I lived in New York at the time, so I bought copies of the Times, Daily News, Post, and Newsday. A kind SoSHer in Boston saved daily copies of the Globe and Herald for me. Why I kept these newspapers in a cardboard box in the back of a storage closet and not with my other 2004 stuff (in a much safer and easily accessible location) I still am not sure.
In my haste to get dry stuff out of the flood area as the water was rushing in, I grabbed some boxes (some partially-submerged) from that storage area and put them on top of our washer and dryer. One box I put on top of some towels in an empty sink between the appliances. On Tuesday and Wednesday, I ignored those boxes while I packed up books and other items and carried them to a spare room on the second floor. On Wednesday evening, our landlord came over to inspect the hot water heater and I noticed that the box in the sink was half-submerged in water - water that had come up through the drain (?) during the storm. After the landlord left, I lifted the extremely heavy box out of the water. In looking through its contents, I realized that the 2004 papers were in that box. (Before this, I thought they were in some other boxes I had kept on top of a file cabinet. I later discovered those were papers from
2003, a decidedly less important post-season.)
The 2004 newspapers had been sitting in water for roughly 48 hours. They were clearly ruined. However, because I had also saved hundreds of post-season stories to my hard drive* nearly nine years ago, I (somewhat) accepted this loss. Or maybe I was simply stunned. Laura suggested I carry the wet papers out to the garage until we could decide what to do. On Thursday, I brought some of the papers out to the backyard on a whim. It was a hot day and I laid out some pages in the grass and weighed them down with coins. To my surprise, they dried fairly quickly!
So that is what I have been doing for three afternoons. Lay out soggy pages of newsprint, weigh them down with forks, spoons, and knives - the coins were not heavy enough - and then gather them up 20-30 minutes later. My papers are no longer in superb condition, but they still exist.

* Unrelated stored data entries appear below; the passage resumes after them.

-- ==== Sys2Proof/Machine/Power.lean ====
section
/-! DEFINITION. Power states and the life of the device (chapters 14, 17, 18): host-side resets, STANDBY and wake, the end of a
bleed, the benchmark run and SafeExit, device resets, the watchdog. -/
namespace Sys2Proof.Machine

/-! ### Host-side resets (R391, R423, R435) -/

/-- An answer owed to PCI Express is owed to none. -/
def notHost (p : Option Port) : Option Port := if p = some .pcie then none else p
def FeFor.notHost (u : FeFor) : FeFor := match u with | .port .pcie => .reg | _ => u
/-- The answers still owed to PCI Express are lost; what they answer goes on (R423). -/
def State.loseAnswers (s : State) : State :=
  let t : State := { s with
    flash := { s.flash with saving := s.flash.saving.map (fun v => { v with port := notHost v.port }) }
    dma := s.dma.map (fun d => { d with owed := d.owed.filter (fun p => decide (p ≠ .pcie)) })
    ch := s.ch.map (fun c => { c with
      applyQ := c.applyQ.map (fun e => { e with owed := notHost e.owed })
      drive := { c.drive with load := c.drive.load.map (fun l => { l with port := notHost l.port }) }
      link := { c.link with
        fe := c.link.fe.map (fun a => { a with use := a.use.notHost }), feQ := c.link.feQ.map (fun a => { a with use := a.use.notHost }) } }) }
  t.modDev (fun d => { d with safeRun := d.safeRun.map notHost, standbyWait := d.standbyWait.map notHost, waking := d.waking.map notHost })
/-- What every reset of PD_HOST does; the mailbox request in progress loses its answer, expert access of the port ends, and the function is
configured no more. While PD_HOST is in reset PCI Express is lost, so that the token moves (R423, R435). -/
def State.hostReset (s : State) : State :=
  let t := (((s.dmaReset.resetAll Cs.fields).resetAll Mx.fields).resetAll [Ho.INT_STAT, Ho.INT_EN]).resetAll Mb.fields
  let u : State := { t with pcie := { t.pcie with
    mb := none, d3 := false, conf := false } }
  let v := u.loseAnswers.modDev (fun d => { d with expPcie := false })
  if v.dev.token = .pcie ∧ v.dev.boot = .up then v.moveToken .can else v

/-! ### The journal of the parameter store (R446) -/

/-- The valid copy with the higher sequence number (R446). -/
def Flash.newest (f : Flash) : Option (Nat × ParamCopy) :=
  match f.copies with
  | [some a, some b] => if a.seq < b.seq then some (1, b) else some (0, a)
  | [some a, none] => some (0, a)
  | [none, some b] => some (1, b)
  | _ => none
/-- The place of the copy that does not hold the newest valid set. -/
def Flash.older (f : Flash) : Nat := match f.newest with | some (i, _) => 1 - i | none => 0
/-- That copy is written with the next 32-bit sequence number. -/
def Flash.journal (f : Flash) (vals : List (Nat × Nat × List Byte)) : Flash :=
  match f.newest with
  | some (i, c) => { f with copies := f.copies.set (1 - i) (some ⟨(c.seq + 1) % 2 ^ 32, vals⟩) }
  | none => { f with copies := f.copies.set 0 (some ⟨1, vals⟩) }
/-- Whether a save is in progress, and whether the time of one is over. -/
def State.saveBusy (s : State) : Bool := s.flash.saving.any (fun v => decide (s.tb < v.due))
def State.saveDue (s : State) : Bool := s.flash.saving.any (fun v => decide (v.due ≤ s.tb))
/-- A save whose time is over is done: its copy is the newest, and it is answered. -/
def State.saveSettle (s : State) : State :=
  match s.flash.saving with
  | some v =>
    if v.due ≤ s.tb then State.reply { s with flash := { s.flash.journal v.vals with saving := none } } v.port 0x1010 1 0 else s
  | none => s
/-- The flash after a device reset: an interrupted save has left the copy that it was writing not valid, and the older copy stands (R446). -/
def Flash.afterReset (f : Flash) : Flash :=
  { f with saving := none, copies := if f.saving.isSome then f.copies.set f.older none else f.copies, prog := 0, image := [], bootSlot := f.nextBoot }

/-! ### STANDBY and wake (R501 to R503) -/

def State.standbyRefused (s : State) : Option Nat :=
  firstBad [(s.inBenchmark || s.dev.safe || s.dev.safeEntry.isSome || s.anyBusy ||
    allDma.any (fun d => s.has (Dm.EN d)) || s.saveBusy, abState)]
/-- The entry is done once no channel is IDLE any more: PD_PIX parks, then the answer leaves, and PD_HOST parks 1 ms later (R502). -/
def State.standbyStep (s : State) : State :=
  match s.dev.standbyWait with
  | none => s
  | some p =>
    if allCh.any (fun n => s.chSt n = .idle) then s
    else ((if s.pix.on then s.pixPark else s).modDev (fun d => { d with standbyWait := none, hostParkDue := d.waking.isNone })).reply p 0x2000 3 0
/-- An accepted request for STANDBY; a second one changes nothing and is answered at once. -/
def State.standbyGo (s : State) (p : Option Port) : State :=
  if s.dev.standby then s.reply p 0x2000 3 0
  else
    let t := (s.modDev (fun d => { d with standby := true, standbyWait := some p })).cause 3
    (t.forCh (fun n u => if u.chSt n = .idle then u.rampAndOpen n else u)).standbyStep
/-- PD_HOST parks. -/
def State.hostPark (s : State) : State :=
  if s.dev.hostParkDue then
    let t := s.modDev (fun d => { d with hostParkDue := false })
    State.hostReset { t with pcie := { t.pcie with on := false, linkUp := false } }
  else s
/-- A wake reaches a channel: an OFF channel whose bleed is over powers up; it is IDLE with PRECHG and its link UP. -/
def State.wakeCh (n : Ch) (s : State) : State :=
  if s.dev.waking.isNone ∨ s.chSt n ≠ .off ∨ (s.ch[n]).drive.bleeding then s
  else if !s.has (Lv.HV_ON n) then
    if (s.ch[n]).drive.vhvAt.isSome then s else ((s.powerCh n).switchCheck n).trainBegin n .training
  else if s.has (Lv.PRECHG n) && s.linkUp n then s.setCh n .idle else s
/-- A wake (R503): outside STANDBY it changes nothing. -/
def State.wakeGo (s : State) (p : Option Port) : State :=
  if !s.dev.standby ∨ s.dev.waking.isSome then s.reply p 0x2000 3 0
  else
    let t := s.modDev (fun d => { d with waking := some p, hostParkDue := false })
    State.forCh { t with pcie := { t.pcie with on := true } } State.wakeCh
/-- No channel remains OFF: the wake is answered and DeviceState reads IDLE. -/
def State.wakeDone (s : State) : State :=
  match s.dev.waking with
  | none => s
  | some p =>
    if s.dev.standbyWait.isSome ∨ allCh.any (fun n => s.chSt n = .off) then s
    else ((s.modDev (fun d => { d with waking := none, standby := false })).cause 3).reply p 0x2000 3 0
/-- A channel's reservoirs are empty (R185): its domain parks, and what its state was waiting for happens. -/
def State.bleedDone (s0 : State) (n : Ch) : State :=
  if !(s0.ch[n]).drive.bleeding then s0
  else
    let s := ((if s0.has (Lv.HV_ON n) then (s0.switchOpen n).switchDrop n else s0)).unflag (Lv.BAL_OK n)
    match s.chSt n with
    | .retiring => ((s.parkCh n).setCh n .retired).safeFinish
    | .stopping => ((s.parkCh n).setCh n .off).safeFinish
    | .idle =>
      if s.dev.standby then (((s.epochLose n).parkCh n).setCh n .off).standbyStep
      else s.modDrive n (fun d => { d with bleeding := false })
    | .off => (s.parkCh n).safeFinish
    | _ => s.modDrive n (fun d => { d with bleeding := false })

/-! ### The benchmark run (R515 to R519, R523, R524) -/

/-- A failure of something shared: the run ends at once (R519), at the end of the test that found it; the command that starts a run
brings all its tests up to VHV, so BM_MS takes their times from R516 (DESIGN CHOICE, log entry 43). -/
def State.benchShared (s : State) (f : Fld) (bitNo code ms : Nat) : State := ((s.flag f).enterSafe bitNo code 4).put Su.BM_MS ms
/-- A channel found failing by a test, in every channel of the run; the next test begins in a later cycle. -/
def State.benchTest (s : State) (chs : List Ch) (ok : ChanTest → Bool) (res cause : Nat) : State :=
  (chs.foldl (fun (t : State) (n : Ch) =>
    if (t.dev.tests[(n : Nat)]?).all ok then t else t.benchFail n res cause) s).modDev (fun d => { d with retires := [] })
/-- A data word that a test picks, as the spares resolve it, is torn or uncorrectable; and the findings that send EMCY 0xFF61 (R517). -/
def State.otpFaulty (s : State) (sel : Nat → Bool) : Bool :=
  s.otp.words.any (fun c => sel c.idx && c.idx % 512 < 504 && (s.resolved (c.idx / 512) (c.idx % 512)).isTorn)
def State.otpWarn (s : State) : Bool :=
  s.otpFaulty (fun i => (512 ≤ i && i < 576) || (2048 ≤ i && i < 2057)) || decide (0xFFFF < s.otpCounts) ||
    s.otp.rows.any (fun r => decide (r.wl.1 ≠ r.wl.2) || decide (r.rl.1 ≠ r.rl.2) || decide (r.lc.1 ≠ r.lc.2))
def State.otpRegion0 (s : State) : Bool := s.otpFaulty (fun i => i < 512)
/-- A channel without a sensor is not fitted (R518). -/
def State.benchUnfit (s : State) (n : Ch) : State :=
  ((s.put (Su.BM_RES n) 1).put (Cc.CAUSE n) 0xE).setCh n .retired
/-- B2 of the power-up run leaves the tables of its channels and the visible scratchpad at zero (R516); after SafeExit they keep what they
hold (R524). -/
def State.benchClear (s : State) (chs : List Ch) : State :=
  let t := chs.foldl (fun (t : State) (n : Ch) => t.modCh n (fun c => { c with table := [], badEntries := [] })) s
  { t with sp := t.sp.filter (fun x => spVisible ≤ x.1), parBad := t.parBad.filter (fun o => spVisible ≤ o) }
/-- Precharge and training of what is left (B3, B4). -/
def State.benchPower (s : State) (n : Ch) : State := ((s.powerCh n).prechargeStart n).trainBegin n .training
/-- The run from its start to the beginning of precharge: the OTP check, B1, B2, unfitted channels, VHV. -/
def State.benchStart (s : State) (v : BenchView) (powerUp : Bool) : State :=
  let chs := allCh.filter (fun n => s.chSt n = .off)
  let s0 := ((s.resetAll (chs.map (fun (n : Ch) => Su.BM_RES n) ++ Su.fields.filter (fun f => f.addr = 0x310))).modDev
    (fun d => { d with tests := v.chans, bmAt := s.tb })).otpCheck
  let s1 := if s0.otpWarn then s0.emcyMsg 0xFF61 0xFF 0 else s0
  if s1.otpRegion0 then s1.benchShared Su.BM_OTP 8 0x5060 25
  else if !v.pixLogicOk then s1.benchShared Su.BM_PIXLOG 7 0x6020 40
  else
    let s2 := s1.benchTest chs (fun t => t.logicOk) 2 0xB
    if !v.pixMemOk then s2.benchShared Su.BM_PIXMEM 7 0x5050 95
    else if powerUp && !v.spadOk then s2.benchShared Su.BM_SPAD 7 0x5050 95
    else
      let s2 := if powerUp then s2.benchClear chs else s2
      let s3 := s2.benchTest (chs.filter (fun n => s2.chSt n = .off)) (fun t => t.memoryOk) 3 0xC
      let left := chs.filter (fun n => s3.chSt n = .off)
      let s4 := left.foldl (fun (t : State) (n : Ch) => if t.get (Th.TYPE (thOf n)) = 0 then t.benchUnfit n else t) s3
      let fit := left.filter (fun n => s4.chSt n = .off)
      if fit ≠ [] ∧ !v.vhvOk then s4.benchShared Su.BM_VHV 1 0x3210 95
      else fit.foldl State.benchPower s4
/-- Precharge or training fails in the run, at a wake or at a readmission. -/
def State.upFail (s : State) (n : Ch) (res cause : Nat) : State :=
  match s.chSt n with
  | .off =>
    if s.benchOn then s.benchFail n res cause
    else if s.dev.waking.isSome then s.retire n cause else s
  | .readmitting => s.readmitFail n
  | .idle => if (s.ch[n]).readmitK.isSome then s.readmitFail n else s
  | _ => s
/-- A first training fails, by its time or by a wrong version (R247, R332, R503, R516). -/
def State.trainFail (s : State) (n : Ch) : State :=
  (s.modLink n (fun l => { l with st := .failed })).upFail n 6 2
def State.trainTimeout (s : State) (n : Ch) : State := if s.linkSt n = .training then s.trainFail n else s
/-- TSR (R247): a first training with a wrong version fails at once. A far end that cannot route leaves no sense class kept (R545). -/
def State.tsrTake (s : State) (n : Ch) (ver cap : Nat) : State :=
  let t0 := s.tsr n ver cap
  let t := if bit cap 0 then t0 else t0.modHealth n (fun h => { h with evid := h.evid.map (fun e => { e with sense := [] }) })
  if s.linkSt n = .training ∧ ver ≠ 1 then t.trainFail n else t
/-- A retraining misses its 200 µs (R249). -/
def State.retrainMissed (s : State) (n : Ch) : State := if s.linkSt n = .retrain then s.retrain n else s
/-- Precharge completes (R182); the rails then step up to REST of the slot in effect (log entry 61). -/
def State.prechargeDone (s0 : State) (n : Ch) : State :=
  let s := s0.switchPass n
  if (s.ch[n]).drive.precharging then
    (((s.flag (Lv.PRECHG n)).flag (Lv.BAL_OK n)).rampRails n 0 (some (s.restLevel n))).modDrive n (fun d =>
      { d with precharging := false, railsRest := true, prechgAt := some s.tb })
  else s
def State.prechargeTimeout (s0 : State) (n : Ch) : State :=
  let s := s0.switchPass n
  if (s.ch[n]).drive.precharging then (s.modDrive n (fun d => { d with precharging := false })).upFail n 4 6 else s
/-- The run ends when no channel of it is still precharging or training (R516); after SafeExit the device leaves SAFE. -/
def State.benchEnd (s : State) : State :=
  if !s.benchOn ∨ allCh.any (fun n => s.chSt n = .off && !(s.has (Lv.PRECHG n) && s.linkUp n)) then s
  else
    let s1 := (s.forCh (fun n t => t.benchLast n)).benchMs
    match s1.dev.safeRun with
    | some p =>
      (((s1.modDev (fun d => { d with safeRun := none, safe := false })).put Su.SAFE_CAUSE 0).cause 3).reply p 0x2000 8 0
    | none => (s1.modDev (fun d => { d with boot := .up })).tokenCheck
def State.safeExitRefused (s : State) : Option Nat :=
  firstBad [(!s.dev.safe || s.inBenchmark || s.get Su.SAFE_COND ≠ 0, abState)]
/-- An accepted SafeExit (R523). -/
def State.safeExitGo (s : State) (v : BenchView) (p : Option Port) : State :=
  (s.modDev (fun d => { d with safeRun := some p })).benchStart v false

*: If I had not saved all those articles, I would have taken the papers out months ago, to use for research for my 2004 book . . . the manuscript for which is due in what feels like approximately four hours.
Please read:
Jonah Keri, Grantland: "
The 2013 Red Sox: Don't Call It a Comeback":
So, what changed? Which dramatic, next-to-impossible events unfolded that took the Red Sox from one of the darkest periods in the history of the franchise all the way back to the top of the heap? Turns out, not that many. They did make one monumental trade, of course, one that cleared a huge sum of money off the payroll. That deal aside, the Red Sox used a patient, incremental approach to become a first-place team again. Sometimes the best thing you can do after a disaster is just wait for your luck to turn.
Alex Speier, WEEI: "
Nearing The End Of The Bridge? Red Sox Are Nearing Realization Of A Longstanding Ambition":
All of that suggests a promising time for the Red Sox. The team has not only been performing as the best team in the American League to date but also appears to be positioning itself, given its upper-levels talent base, to sustain ambitions of contention for some time to come. ...
The Sox have not arrived at their intended destination -- the next great Red Sox team about which general manager Ben Cherington talked often this pastoffseason -- but they are strikingly close to the end of the bridge to get there.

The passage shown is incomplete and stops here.